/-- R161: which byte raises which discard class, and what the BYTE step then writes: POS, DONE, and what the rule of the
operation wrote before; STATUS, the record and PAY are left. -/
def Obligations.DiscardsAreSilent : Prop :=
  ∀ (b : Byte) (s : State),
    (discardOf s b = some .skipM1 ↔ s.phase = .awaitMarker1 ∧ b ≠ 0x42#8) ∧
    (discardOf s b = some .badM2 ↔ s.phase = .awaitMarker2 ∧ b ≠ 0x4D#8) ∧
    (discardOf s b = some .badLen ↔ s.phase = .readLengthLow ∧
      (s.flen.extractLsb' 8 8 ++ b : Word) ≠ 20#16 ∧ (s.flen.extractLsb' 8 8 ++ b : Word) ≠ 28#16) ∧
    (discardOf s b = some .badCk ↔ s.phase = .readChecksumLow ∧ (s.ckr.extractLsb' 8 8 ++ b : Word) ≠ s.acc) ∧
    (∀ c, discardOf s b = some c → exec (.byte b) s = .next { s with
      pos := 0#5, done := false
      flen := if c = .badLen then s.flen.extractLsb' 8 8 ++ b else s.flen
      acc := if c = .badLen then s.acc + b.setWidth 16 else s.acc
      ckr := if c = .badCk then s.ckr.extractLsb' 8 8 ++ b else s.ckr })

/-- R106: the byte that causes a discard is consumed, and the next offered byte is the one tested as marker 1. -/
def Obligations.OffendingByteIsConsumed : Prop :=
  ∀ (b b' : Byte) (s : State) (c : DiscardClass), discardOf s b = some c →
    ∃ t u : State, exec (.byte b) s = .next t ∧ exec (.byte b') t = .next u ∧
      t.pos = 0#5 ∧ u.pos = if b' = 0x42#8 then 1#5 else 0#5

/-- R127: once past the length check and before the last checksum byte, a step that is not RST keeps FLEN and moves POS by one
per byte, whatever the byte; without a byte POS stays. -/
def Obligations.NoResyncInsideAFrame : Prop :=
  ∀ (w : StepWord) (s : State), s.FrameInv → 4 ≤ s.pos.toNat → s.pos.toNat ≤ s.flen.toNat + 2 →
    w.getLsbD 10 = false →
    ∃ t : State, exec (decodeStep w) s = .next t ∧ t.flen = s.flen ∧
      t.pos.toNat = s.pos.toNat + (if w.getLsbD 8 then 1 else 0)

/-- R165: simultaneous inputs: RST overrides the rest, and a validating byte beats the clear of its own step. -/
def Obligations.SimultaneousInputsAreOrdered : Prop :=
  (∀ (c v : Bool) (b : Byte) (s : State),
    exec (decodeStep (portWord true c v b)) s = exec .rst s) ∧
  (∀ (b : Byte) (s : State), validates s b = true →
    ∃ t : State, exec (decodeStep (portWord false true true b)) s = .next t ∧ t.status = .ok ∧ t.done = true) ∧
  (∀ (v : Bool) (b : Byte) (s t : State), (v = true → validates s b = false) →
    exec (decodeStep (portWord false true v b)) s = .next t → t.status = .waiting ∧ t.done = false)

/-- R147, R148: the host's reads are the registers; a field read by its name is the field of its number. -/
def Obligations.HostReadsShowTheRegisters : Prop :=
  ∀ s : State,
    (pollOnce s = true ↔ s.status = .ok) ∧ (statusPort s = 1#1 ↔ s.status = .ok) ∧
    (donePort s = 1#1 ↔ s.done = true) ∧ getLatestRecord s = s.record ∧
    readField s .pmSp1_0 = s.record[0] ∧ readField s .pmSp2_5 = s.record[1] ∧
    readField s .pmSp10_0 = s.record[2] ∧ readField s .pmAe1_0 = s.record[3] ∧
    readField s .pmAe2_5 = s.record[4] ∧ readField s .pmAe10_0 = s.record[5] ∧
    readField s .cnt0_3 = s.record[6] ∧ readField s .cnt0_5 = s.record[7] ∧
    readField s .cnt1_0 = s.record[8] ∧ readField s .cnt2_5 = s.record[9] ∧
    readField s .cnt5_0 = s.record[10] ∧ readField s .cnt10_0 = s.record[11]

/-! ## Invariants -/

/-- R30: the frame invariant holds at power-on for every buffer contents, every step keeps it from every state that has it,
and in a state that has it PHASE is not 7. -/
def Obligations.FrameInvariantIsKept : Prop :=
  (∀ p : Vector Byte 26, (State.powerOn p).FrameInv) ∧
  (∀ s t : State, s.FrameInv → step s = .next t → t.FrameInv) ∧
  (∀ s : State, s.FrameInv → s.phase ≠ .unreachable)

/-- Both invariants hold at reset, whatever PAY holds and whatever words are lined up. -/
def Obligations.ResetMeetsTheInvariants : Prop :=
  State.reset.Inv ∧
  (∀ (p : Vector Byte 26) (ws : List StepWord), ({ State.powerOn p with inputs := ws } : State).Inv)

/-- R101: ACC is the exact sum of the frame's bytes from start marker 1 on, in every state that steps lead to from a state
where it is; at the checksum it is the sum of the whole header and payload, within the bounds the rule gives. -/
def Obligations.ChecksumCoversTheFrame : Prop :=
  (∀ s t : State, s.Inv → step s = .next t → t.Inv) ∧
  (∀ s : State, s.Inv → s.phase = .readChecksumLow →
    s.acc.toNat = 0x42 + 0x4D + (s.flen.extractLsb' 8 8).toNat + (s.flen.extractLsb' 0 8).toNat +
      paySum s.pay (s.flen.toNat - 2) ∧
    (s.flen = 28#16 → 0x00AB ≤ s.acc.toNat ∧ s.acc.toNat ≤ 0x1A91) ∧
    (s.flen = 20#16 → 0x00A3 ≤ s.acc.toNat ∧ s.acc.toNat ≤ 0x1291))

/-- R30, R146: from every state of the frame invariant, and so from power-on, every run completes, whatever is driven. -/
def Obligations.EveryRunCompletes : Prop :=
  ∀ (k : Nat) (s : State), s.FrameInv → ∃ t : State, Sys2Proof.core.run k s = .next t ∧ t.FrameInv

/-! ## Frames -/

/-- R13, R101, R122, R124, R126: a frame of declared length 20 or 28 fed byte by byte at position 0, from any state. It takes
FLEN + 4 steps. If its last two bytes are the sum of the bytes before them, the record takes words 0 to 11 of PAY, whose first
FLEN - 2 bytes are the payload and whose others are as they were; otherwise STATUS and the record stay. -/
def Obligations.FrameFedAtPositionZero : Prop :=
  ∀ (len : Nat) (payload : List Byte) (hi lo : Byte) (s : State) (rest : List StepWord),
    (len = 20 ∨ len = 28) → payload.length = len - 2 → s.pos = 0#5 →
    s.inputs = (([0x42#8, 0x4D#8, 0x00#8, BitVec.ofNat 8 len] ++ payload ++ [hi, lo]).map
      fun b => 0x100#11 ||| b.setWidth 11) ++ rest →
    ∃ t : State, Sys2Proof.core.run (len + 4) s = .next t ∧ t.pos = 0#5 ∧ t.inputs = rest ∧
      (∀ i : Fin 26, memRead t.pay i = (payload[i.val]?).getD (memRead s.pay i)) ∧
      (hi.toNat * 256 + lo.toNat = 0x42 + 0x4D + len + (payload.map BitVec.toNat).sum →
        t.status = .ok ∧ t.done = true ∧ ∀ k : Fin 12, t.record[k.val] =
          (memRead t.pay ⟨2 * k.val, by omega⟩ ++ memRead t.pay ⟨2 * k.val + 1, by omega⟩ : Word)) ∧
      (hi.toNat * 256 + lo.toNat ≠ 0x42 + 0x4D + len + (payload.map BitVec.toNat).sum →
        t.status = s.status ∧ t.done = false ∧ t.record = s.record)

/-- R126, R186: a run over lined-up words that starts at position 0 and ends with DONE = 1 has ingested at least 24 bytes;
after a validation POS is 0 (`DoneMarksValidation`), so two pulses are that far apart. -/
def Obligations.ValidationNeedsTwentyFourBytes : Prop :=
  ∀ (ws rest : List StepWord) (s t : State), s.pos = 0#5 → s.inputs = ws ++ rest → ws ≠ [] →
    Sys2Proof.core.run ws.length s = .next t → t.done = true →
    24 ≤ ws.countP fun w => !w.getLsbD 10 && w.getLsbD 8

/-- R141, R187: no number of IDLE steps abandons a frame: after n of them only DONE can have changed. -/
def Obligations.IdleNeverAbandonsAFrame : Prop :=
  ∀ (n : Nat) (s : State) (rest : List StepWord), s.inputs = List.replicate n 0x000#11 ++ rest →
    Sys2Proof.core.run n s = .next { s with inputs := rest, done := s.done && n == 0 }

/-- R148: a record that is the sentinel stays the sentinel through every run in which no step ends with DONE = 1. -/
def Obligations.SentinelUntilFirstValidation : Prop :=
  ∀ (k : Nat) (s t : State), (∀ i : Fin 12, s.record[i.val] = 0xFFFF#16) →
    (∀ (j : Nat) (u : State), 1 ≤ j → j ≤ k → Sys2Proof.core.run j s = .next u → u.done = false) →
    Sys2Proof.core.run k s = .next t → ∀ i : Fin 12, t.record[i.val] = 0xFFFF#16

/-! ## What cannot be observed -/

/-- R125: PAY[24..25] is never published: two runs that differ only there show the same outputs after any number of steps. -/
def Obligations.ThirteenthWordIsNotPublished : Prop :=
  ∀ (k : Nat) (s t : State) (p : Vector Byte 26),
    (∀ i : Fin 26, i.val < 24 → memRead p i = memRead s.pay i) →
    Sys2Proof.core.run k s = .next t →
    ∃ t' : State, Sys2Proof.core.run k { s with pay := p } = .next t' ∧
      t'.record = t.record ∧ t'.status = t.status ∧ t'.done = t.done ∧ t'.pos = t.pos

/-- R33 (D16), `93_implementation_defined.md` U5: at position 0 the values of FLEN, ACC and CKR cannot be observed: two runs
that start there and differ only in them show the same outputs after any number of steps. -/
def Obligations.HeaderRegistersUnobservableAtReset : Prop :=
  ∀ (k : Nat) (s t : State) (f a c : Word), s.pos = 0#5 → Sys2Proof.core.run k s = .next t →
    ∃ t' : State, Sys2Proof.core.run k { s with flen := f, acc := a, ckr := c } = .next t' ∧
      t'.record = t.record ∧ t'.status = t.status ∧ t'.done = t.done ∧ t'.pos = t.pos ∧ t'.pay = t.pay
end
━━━━━━━━
### Exercise directions
Find the word "Vector" in the listing above. Copy each line where it appears.

### Answer to this task
  (∀ p : Vector Byte 26, (State.powerOn p).FrameInv) ∧
  (∀ (p : Vector Byte 26) (ws : List StepWord), ({ State.powerOn p with inputs := ws } : State).Inv)
  ∀ (k : Nat) (s t : State) (p : Vector Byte 26),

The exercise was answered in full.